The IRS publishes handy spreadsheets on the taxes it collects, one of which called Number of Individual Income Tax Returns, Income, Exemptions and Deductions, Tax, and Average Tax, by Size of Adjusted Gross Income, Tax Years 2001-2010, shows various tax return items segmented into the AGI (adjusted gross income) brackets.

The chart below shows total AGI per different size of AGI. For instance, the total amount of Adjusted Gross Income for tax returns showing AGI between $100,000 and $200,000 is $1.9 trillion.  For AGI over $200,000 total AGI is $2.2 trillion, or 27% of total AGI. For AGI between $50,000 and $200,000 the total AGI is $4.0 trillion, or 50% of total AGI.

Adjusted Gross Income by Size of AGI
$ in 000
Source: IRS

AGI isn't taxable income. The next chart shows personal exemptions and deductions categorized by the same AGI brakets.

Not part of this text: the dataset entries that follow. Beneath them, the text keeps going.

-- ==== Sys2Proof/Machine/Numbers.lean ====
section
/-! DEFINITION. Number formats, exact accumulation and residues: the decoding and encoding of every element format, the
one rounding that all conversions share, FP32 arithmetic, the long accumulator with its images and merges, the FP32 chunk
sums, block scales, and the counter-based generator (R67 to R130). Values are exact: a sign, a natural mantissa and a
binary exponent, or an infinity, or a NaN. -/

namespace Sys2Proof.Machine

/-- An exact value: NaN, a signed infinity, or (−1)^neg × mant × 2^exp with its sign kept at zero. -/
inductive FVal where
  | nan
  | inf (neg : Bool)
  | fin (neg : Bool) (mant : Nat) (exp : Int)
deriving DecidableEq, Repr

/-- The element formats of R67. -/
inductive Fmt where
  | fp32 | bf16 | fp16 | e4m3 | e5m2 | e2m3 | e3m2 | e2m1 | i8 | i32 | accRaw
deriving DecidableEq, Repr

/-- The format of a 4-bit code; none for a reserved one (R67). -/
def Fmt.ofCode : Nat → Option Fmt
  | 0 => some .fp32 | 1 => some .bf16 | 2 => some .fp16 | 3 => some .e4m3 | 4 => some .e5m2 | 5 => some .e2m3
  | 6 => some .e3m2 | 7 => some .e2m1 | 8 => some .i8 | 9 => some .i32 | 10 => some .accRaw
  | _ => none

/-- The element width in bits (R67). -/
def Fmt.width : Fmt → Nat
  | .fp32 => 32 | .bf16 => 16 | .fp16 => 16 | .e4m3 => 8 | .e5m2 => 8 | .e2m3 => 6 | .e3m2 => 6 | .e2m1 => 4
  | .i8 => 8 | .i32 => 32 | .accRaw => 256

/-- Does the format hold elements in blocks of 16 with a scale (R67, R74)? -/
def Fmt.blocked : Fmt → Bool
  | .e2m3 => true | .e3m2 => true | .e2m1 => true | _ => false

/-- Is it an integer format (R71)? -/
def Fmt.isInt : Fmt → Bool
  | .i8 => true | .i32 => true | _ => false

/-- An F8 format: E4M3 or E5M2 (R67). -/
def Fmt.isF8 : Fmt → Bool
  | .e4m3 => true | .e5m2 => true | _ => false

/-- Fraction bits of a floating format (R69, R70). -/
def Fmt.frac : Fmt → Nat
  | .fp32 => 23 | .bf16 => 7 | .fp16 => 10 | .e4m3 => 3 | .e5m2 => 2 | .e2m3 => 3 | .e3m2 => 2 | .e2m1 => 1 | _ => 0

/-- Exponent bits of a floating format (R69, R70). -/
def Fmt.ebits : Fmt → Nat
  | .fp32 => 8 | .bf16 => 8 | .fp16 => 5 | .e4m3 => 4 | .e5m2 => 5 | .e2m3 => 2 | .e3m2 => 3 | .e2m1 => 2 | _ => 0

/-- The exponent bias (R69, R70). -/
def Fmt.bias : Fmt → Int
  | .fp32 => 127 | .bf16 => 127 | .fp16 => 15 | .e4m3 => 7 | .e5m2 => 15 | .e2m3 => 1 | .e3m2 => 3 | .e2m1 => 1 | _ => 0

/-- Does the format have infinities (R70)? -/
def Fmt.hasInf : Fmt → Bool
  | .fp32 => true | .bf16 => true | .fp16 => true | .e5m2 => true | _ => false

/-- The canonical NaN with sign 0, where the format has one (R73). -/
def Fmt.nanCode : Fmt → Option Nat
  | .fp32 => some 0x7FC00000 | .bf16 => some 0x7FC0 | .fp16 => some 0x7E00 | .e4m3 => some 0x7F | .e5m2 => some 0x7E
  | _ => none

/-- The encoding of the largest finite value, sign aside (R70). -/
def Fmt.maxCode : Fmt → Nat
  | .fp32 => 0x7F7FFFFF | .bf16 => 0x7F7F | .fp16 => 0x7BFF | .e4m3 => 0x7E | .e5m2 => 0x7B | .e2m3 => 0x1F
  | .e3m2 => 0x1F | .e2m1 => 0x7 | .i8 => 127 | .i32 => 0x7FFFFFFF | .accRaw => 0

/-- The value of an element's bits, block scale aside (R69 to R72). -/
def Fmt.decode (f : Fmt) (bits : Nat) : FVal :=
  if f.isInt then
    let w := f.width
    let v := bits % 2 ^ w
    if v < 2 ^ (w - 1) then .fin false v 0 else .fin true (2 ^ w - v) 0
  else
    let m := f.frac
    let fr := bits % 2 ^ m
    let e := bits / 2 ^ m % 2 ^ f.ebits
    let neg := decide (bits / 2 ^ (m + f.ebits) % 2 = 1)
    if f.hasInf && e == 2 ^ f.ebits - 1 then (if fr = 0 then .inf neg else .nan)
    else if f = .e4m3 ∧ e = 15 ∧ fr = 7 then .nan
    else if e = 0 then .fin neg fr (1 - f.bias - m)
    else .fin neg (2 ^ m + fr) ((e : Int) - f.bias - m)

/-! ## Rounding -/

/-- The rounding modes of R107. -/
inductive RMode where
  | rne | rtz | rup | rdn | rsr
deriving DecidableEq, Repr

/-- The mode of a 3-bit code; none for a reserved one (R107). -/
def RMode.ofCode : Nat → Option RMode
  | 0 => some .rne | 1 => some .rtz | 2 => some .rup | 3 => some .rdn | 4 => some .rsr
  | _ => none

/-- floor(log2 n) for n > 0. -/
def lead (n : Nat) : Nat := Nat.log2 n

/-- The magnitude mant × 2^exp rounded to a whole number of units of 2^q: the count of units (R107, R108). `r` is the
16-bit random value of RSR. -/
def roundUnits (rm : RMode) (r : Nat) (neg : Bool) (mant : Nat) (exp q : Int) : Nat :=
  if q ≤ exp then mant * 2 ^ (exp - q).toNat
  else
    let sh := (q - exp).toNat
    let n := mant / 2 ^ sh
    let rest := mant % 2 ^ sh
    let up : Bool := match rm with
      | .rne => decide (2 ^ sh < 2 * rest) || (decide (2 * rest = 2 ^ sh) && decide (n % 2 = 1))
      | .rtz => false
      | .rup => !neg && decide (rest ≠ 0)
      | .rdn => neg && decide (rest ≠ 0)
      | .rsr => decide (r < rest * 65536 / 2 ^ sh)
    if up then n + 1 else n

/-- The flags a conversion raises: bits as in CLU_NUMSTAT (R131), and the count of saturated elements. -/
structure NumFlags where
  bits : Nat := 0
  sat : Nat := 0
deriving DecidableEq, Repr

def nfExactLost : Nat := 1
def nfOverrange : Nat := 2
def nfSaturated : Nat := 4
def nfInfOut : Nat := 8
def nfNanOut : Nat := 16
def nfNanSquashed : Nat := 32
def nfResidue : Nat := 128

/-- The flags of two results together. -/
def NumFlags.join (a b : NumFlags) : NumFlags := { bits := a.bits ||| b.bits, sat := a.sat + b.sat }

/-- The sign bit of a floating format at its place. -/
def Fmt.signBit (f : Fmt) : Nat := 2 ^ (f.frac + f.ebits)

/-- ±max of a format (R113). -/
def Fmt.maxBits (f : Fmt) (neg : Bool) : Nat :=
  if f = .i8 then (if neg then 0x80 else 0x7F)
  else if f = .i32 then (if neg then 0x80000000 else 0x7FFFFFFF)
  else f.maxCode + (if neg then f.signBit else 0)

/-- ±∞ of a format that has it. -/
def Fmt.infBits (f : Fmt) (neg : Bool) : Nat :=
  (2 ^ f.ebits - 1) * 2 ^ f.frac + (if neg then f.signBit else 0)

/-- ±max with the flags of R114. -/
def satResult (f : Fmt) (neg : Bool) : Nat × NumFlags :=
  (f.maxBits neg, { bits := nfSaturated, sat := 1 })

/-- The table of R113: what a finite value beyond the range becomes; true is the infinity. -/
def overflowsToInf (f : Fmt) (rm : RMode) (sat neg : Bool) : Bool :=
  f.hasInf && !sat && (match rm with
    | .rne => true
    | .rsr => true
    | .rtz => false
    | .rup => !neg
    | .rdn => neg)

/-- The largest finite magnitude of a floating format as units of 2^0 scaled by 2^64, for an exact comparison. -/
def Fmt.maxVal (f : Fmt) : FVal := f.decode f.maxCode
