/-- The identity and memory sections in force after reset: a serial number of 1; T1_SPEED 8,800 MT/s, tier 2 used, STAGE_BASE 0x38
(log entry 3). The other sections stand at the defaults of their tables. -/
def resetSects : Store Bytes := [(1, 1 :: List.replicate 63 0), (2, [88, 2, 0, 56] ++ List.replicate 60 0)]

/-- The part right after a successful cold start (R31, R62): every field of a structure not named here stands at its default. -/
def State.reset : State :=
  { pending := [], freeCtr := 0, off := false, clock := {}, regs := [], staged := [], commits := [], latches := [], log := {},
    host := { cfg := resetCfg }, out := [], clusters := [], slice := [], pad := [], sliceFlaw := [], padFlaw := [], mem := {},
    fab := {}, col := {}, arbs := [], disp := {}, ras := {}, repair := {}, conf := { sect := resetSects }, mgmt := {}, gov := {},
    flash := [], boot := {}, cold := {}, firm := {}, ctl := {}, harvest := none, recovery := none, safe := none, tap := {} }

end Sys2Proof.Machine
end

Personal Exemptions and Deductions by size of AGI
$ in 000
Source: IRS

Those with AGI $200,000 and more take about 11% of the total personal exemptions and deductions. Those with AGI between $50,000 and $200,000 take 41%, or $1.2 trillion, of the total $3.0 trillion in exemptions and deductions.

The $200,000 and above AGI groups have about 33% of taxable income, a larger share than it has of AGI. But that's because it takes fewer, as a percent of the total, exemptions and personal deductions than the lower income groups. This next graph shows how taxable income skews more to the higher income brackets. Again, it's because they take less exemptions and deductions as a percent of the total.

Taxable Income by Size of AGI
$ in 000
Source: IRS

More taxable income, multiplied by higher tax rates gets more taxes paid as a percent of the total.

Total Income Taxes Paid by Size of AGI
$ in 000
Source: IRS

You can see how this results in tax rates as a percent of AGI in the following graph. I'm guessing the rates go down in the top two brackets because of a large amount on investment income. I think it's a good guess, but a guess nonetheless. 

Total Income Tax Paid/AGI by Size of AGI
Source: IRS

So tell me. Where is the injustice you want to correct? 

There's a more important point. The money is in the middle class, $50,000 to $200,000. The more well-off have greater resources to move income and avoid taxes, those in the $50,000 to $200,000 will be targeted next. Is that justice also?